Mallows's ''C<sub>p</sub>'' addresses the issue of [[overfitting]], in which model selection statistics such as the residual sum of squares always get smaller as more variables are added to a model. Thus, if we aim to select the model giving the smallest residual sum of squares, the model including all variables would always be selected.

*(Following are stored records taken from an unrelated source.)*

/-- A write into host memory. -/
@[simp] theorem Block.hostWrite_frame (o : HostOut) :
    (b.hostWrite o).now = b.now ∧ (b.hostWrite o).pkgid = b.pkgid ∧ (b.hostWrite o).strapOk = b.strapOk ∧
    (b.hostWrite o).fatal = b.fatal ∧ (b.hostWrite o).refclk = b.refclk ∧ (b.hostWrite o).fuseSerial = b.fuseSerial ∧
    (b.hostWrite o).fuseKey = b.fuseKey ∧ (b.hostWrite o).fuseMinSec = b.fuseMinSec ∧
    (b.hostWrite o).colTrained = b.colTrained ∧ (b.hostWrite o).ridgeless = b.ridgeless ∧ (b.hostWrite o).i3cWord = b.i3cWord ∧
    (b.hostWrite o).tapIr = b.tapIr ∧ (b.hostWrite o).errValue = b.errValue ∧ (b.hostWrite o).errValid = b.errValid ∧
    (b.hostWrite o).errCause = b.errCause ∧ (b.hostWrite o).errCount = b.errCount ∧ (b.hostWrite o).errOffset = b.errOffset ∧
    (b.hostWrite o).freeCtr = b.freeCtr ∧ (b.hostWrite o).elems = b.elems ∧ (b.hostWrite o).wires = b.wires ∧
    (b.hostWrite o).crWires = b.crWires ∧ (b.hostWrite o).fcWires = b.fcWires ∧ (b.hostWrite o).nis = b.nis ∧
    (b.hostWrite o).gates = b.gates ∧ (b.hostWrite o).fords = b.fords ∧ (b.hostWrite o).links = b.links ∧
    (b.hostWrite o).ports = b.ports ∧ (b.hostWrite o).tbs = b.tbs ∧ (b.hostWrite o).timeX = b.timeX ∧
    (b.hostWrite o).time = b.time ∧ (b.hostWrite o).ts = b.ts ∧ (b.hostWrite o).doms = b.doms ∧
    (b.hostWrite o).regions = b.regions ∧ (b.hostWrite o).stws = b.stws ∧ (b.hostWrite o).scopes = b.scopes ∧
    (b.hostWrite o).wsh = b.wsh ∧ (b.hostWrite o).rings = b.rings ∧ (b.hostWrite o).vecs = b.vecs ∧
    (b.hostWrite o).lead = b.lead ∧ (b.hostWrite o).map = b.map ∧ (b.hostWrite o).groups = b.groups ∧
    (b.hostWrite o).members = b.members ∧ (b.hostWrite o).agents = b.agents ∧ (b.hostWrite o).aborts = b.aborts ∧
    (b.hostWrite o).farOut = b.farOut := by
  simp [Block.hostWrite]
/-- The same of the readers. -/
@[simp] theorem Block.hostWrite_reads (o : HostOut) (i : Nat) :
    (b.hostWrite o).elem i = b.elem i ∧ (b.hostWrite o).ni i = b.ni i ∧ (b.hostWrite o).gate i = b.gate i ∧
    (b.hostWrite o).link i = b.link i ∧ (b.hostWrite o).port i = b.port i ∧ (b.hostWrite o).tb i = b.tb i ∧
    (b.hostWrite o).dom i = b.dom i ∧ (b.hostWrite o).region i = b.region i ∧ (b.hostWrite o).stw i = b.stw i ∧
    (b.hostWrite o).ring i = b.ring i ∧ (b.hostWrite o).vec i = b.vec i := by
  simp [Block.elem, Block.ni, Block.gate, Block.link, Block.port, Block.tb, Block.dom, Block.region, Block.stw, Block.ring, Block.vec]
/-- The same of the scopes. -/
@[simp] theorem Block.hostWrite_scope (o : HostOut) (i j : Nat) : (b.hostWrite o).scope i j = b.scope i j := by
  simp [Block.scope]

/-- What is written last stands first. -/
@[simp] theorem Block.hostWrite_hostOut (o : HostOut) : (b.hostWrite o).hostOut = o :: b.hostOut := rfl

/-- An interrupt message touches its vector and host memory alone. -/
@[simp] theorem Block.irq_frame (v : Nat) :
    (b.irq v).now = b.now ∧ (b.irq v).pkgid = b.pkgid ∧ (b.irq v).strapOk = b.strapOk ∧ (b.irq v).fatal = b.fatal ∧
    (b.irq v).refclk = b.refclk ∧ (b.irq v).fuseSerial = b.fuseSerial ∧ (b.irq v).fuseKey = b.fuseKey ∧
    (b.irq v).fuseMinSec = b.fuseMinSec ∧ (b.irq v).colTrained = b.colTrained ∧ (b.irq v).ridgeless = b.ridgeless ∧
    (b.irq v).i3cWord = b.i3cWord ∧ (b.irq v).tapIr = b.tapIr ∧ (b.irq v).errValue = b.errValue ∧
    (b.irq v).errValid = b.errValid ∧ (b.irq v).errCause = b.errCause ∧ (b.irq v).errCount = b.errCount ∧
    (b.irq v).errOffset = b.errOffset ∧ (b.irq v).freeCtr = b.freeCtr ∧ (b.irq v).elems = b.elems ∧ (b.irq v).wires = b.wires ∧
    (b.irq v).crWires = b.crWires ∧ (b.irq v).fcWires = b.fcWires ∧ (b.irq v).nis = b.nis ∧ (b.irq v).gates = b.gates ∧
    (b.irq v).fords = b.fords ∧ (b.irq v).links = b.links ∧ (b.irq v).ports = b.ports ∧ (b.irq v).tbs = b.tbs ∧
    (b.irq v).timeX = b.timeX ∧ (b.irq v).time = b.time ∧ (b.irq v).ts = b.ts ∧ (b.irq v).doms = b.doms ∧
    (b.irq v).regions = b.regions ∧ (b.irq v).stws = b.stws ∧ (b.irq v).scopes = b.scopes ∧ (b.irq v).wsh = b.wsh ∧
    (b.irq v).rings = b.rings ∧ (b.irq v).lead = b.lead ∧ (b.irq v).map = b.map ∧ (b.irq v).groups = b.groups ∧
    (b.irq v).members = b.members ∧ (b.irq v).agents = b.agents ∧ (b.irq v).aborts = b.aborts ∧ (b.irq v).farOut = b.farOut := by
  unfold Block.irq
  split <;> simp
/-- The same of the readers. -/
@[simp] theorem Block.irq_reads (v : Nat) (i : Nat) :
    (b.irq v).elem i = b.elem i ∧ (b.irq v).ni i = b.ni i ∧ (b.irq v).gate i = b.gate i ∧ (b.irq v).link i = b.link i ∧
    (b.irq v).port i = b.port i ∧ (b.irq v).tb i = b.tb i ∧ (b.irq v).dom i = b.dom i ∧ (b.irq v).region i = b.region i ∧
    (b.irq v).stw i = b.stw i ∧ (b.irq v).ring i = b.ring i := by
  simp [Block.elem, Block.ni, Block.gate, Block.link, Block.port, Block.tb, Block.dom, Block.region, Block.stw, Block.ring]
/-- The same of the scopes. -/
@[simp] theorem Block.irq_scope (v : Nat) (i j : Nat) : (b.irq v).scope i j = b.scope i j := by
  simp [Block.scope]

The ''C<sub>p</sub>'' statistic calculated on a [[sample (statistics)|sample]] of data estimates the [[mean squared prediction error]] (MSPE) as its [[statistical population|population]] target
 
:<math>
E\sum_j (\hat{Y}_j - E(Y_j\mid X_j))^2/\sigma^2,
</math>
 
where <math>\hat{Y}_j</math> is the fitted value from the regression model for the ''j''th case, ''E''(''Y''<sub>''j''</sub>&nbsp;|&nbsp;''X''<sub>''j''</sub>) is the expected value for the ''j''th case, and σ<sup>2</sup> is the error variance (assumed constant across the cases).  The MSPE will not automatically get smaller as more variables are added.  The optimum model under this criterion is a compromise influenced by the sample size, the [[effect size]]s of the different predictors, and the degree of [[collinearity]] between them.
 
If ''P'' [[regressor]]s are selected from a set of ''K'' > ''P'', the ''C<sub>p</sub>'' statistic for that particular set of regressors is defined as:
 
:<math> C_p={SSE_p \over S^2} - N + 2P, </math>
 
where
 
*<math>SSE_p = \sum_{i=1}^N(Y_i-Y_{pi})^2</math> is the error [[sum of squares]]{{dn|date=December 2013}} for the model with ''P'' [[regressor]]s,
*''Y''<sub>pi</sub> is the [[predict]]ed value of the ''i''th observation of ''Y'' from the ''P'' [[regressor]]s,
*''S''<sup>2</sup> is the residual mean square after [[Regression analysis|regression]] on the complete set of ''K'' [[regressor]]s and can be estimated by [[mean square error]] ''MSE'',
* and ''N'' is the [[sample size]].
 
==Practical use==
 
The ''C<sub>p</sub>'' statistic is often used as a stopping rule for various forms of [[stepwise regression]]. Mallows proposed the statistic as a criterion for selecting among many alternative subset regressions.  Under a model not suffering from appreciable lack of fit (bias), ''C<sub>p</sub>'' has expectation nearly equal to ''P''; otherwise the expectation is roughly ''P'' plus a positive bias term. Nevertheless, even though it has expectation greater than or equal to ''P'', there is nothing to prevent ''C<sub>p</sub>'' < ''P'' or even ''C<sub>p</sub>'' < 0 in extreme cases. It is suggested that one should choose a subset that has ''C<sub>p</sub>'' approaching ''P'',<ref>{{cite book |last1=Daniel |first1=C. |last2=Wood |first2=F. |year=1980 |title=Fitting Equations to Data |edition=Rev. |location=New York |publisher=Wiley & Sons, Inc.}}</ref> from above, for a list of subsets ordered by increasing ''P''. In practice, the positive bias can be adjusted for by selecting a model from the ordered list of subsets, such that ''C<sub>p</sub>'' < ''2P''.
 
Since the sample-based ''C<sub>p</sub>'' statistic is an estimate of the MSPE, using ''C<sub>p</sub>'' for model selection does not completely guard against overfitting.  For instance, it is possible that the selected model will be one in which the sample ''C<sub>p</sub>'' was a particularly severe underestimate of the MSPE.
 
Model selection statistics such as ''C<sub>p</sub>'' are generally not used blindly, but rather information about the field of application, the intended use of the model, and any known biases in the data are taken into account in the process of model selection.
 
==References==
*{{Cite journal | doi = 10.2307/2529336 | last1 = Hocking | first1 = R. R. | year = 1976 | title = The Analysis and Selection of Variables in [[Linear Regression]] | jstor = 2529336| journal = Biometrics | volume = 32 | issue = 1| pages = 1–50 }}
{{reflist}}
 
[[Category:Regression analysis]]
[[Category:Regression variable selection]]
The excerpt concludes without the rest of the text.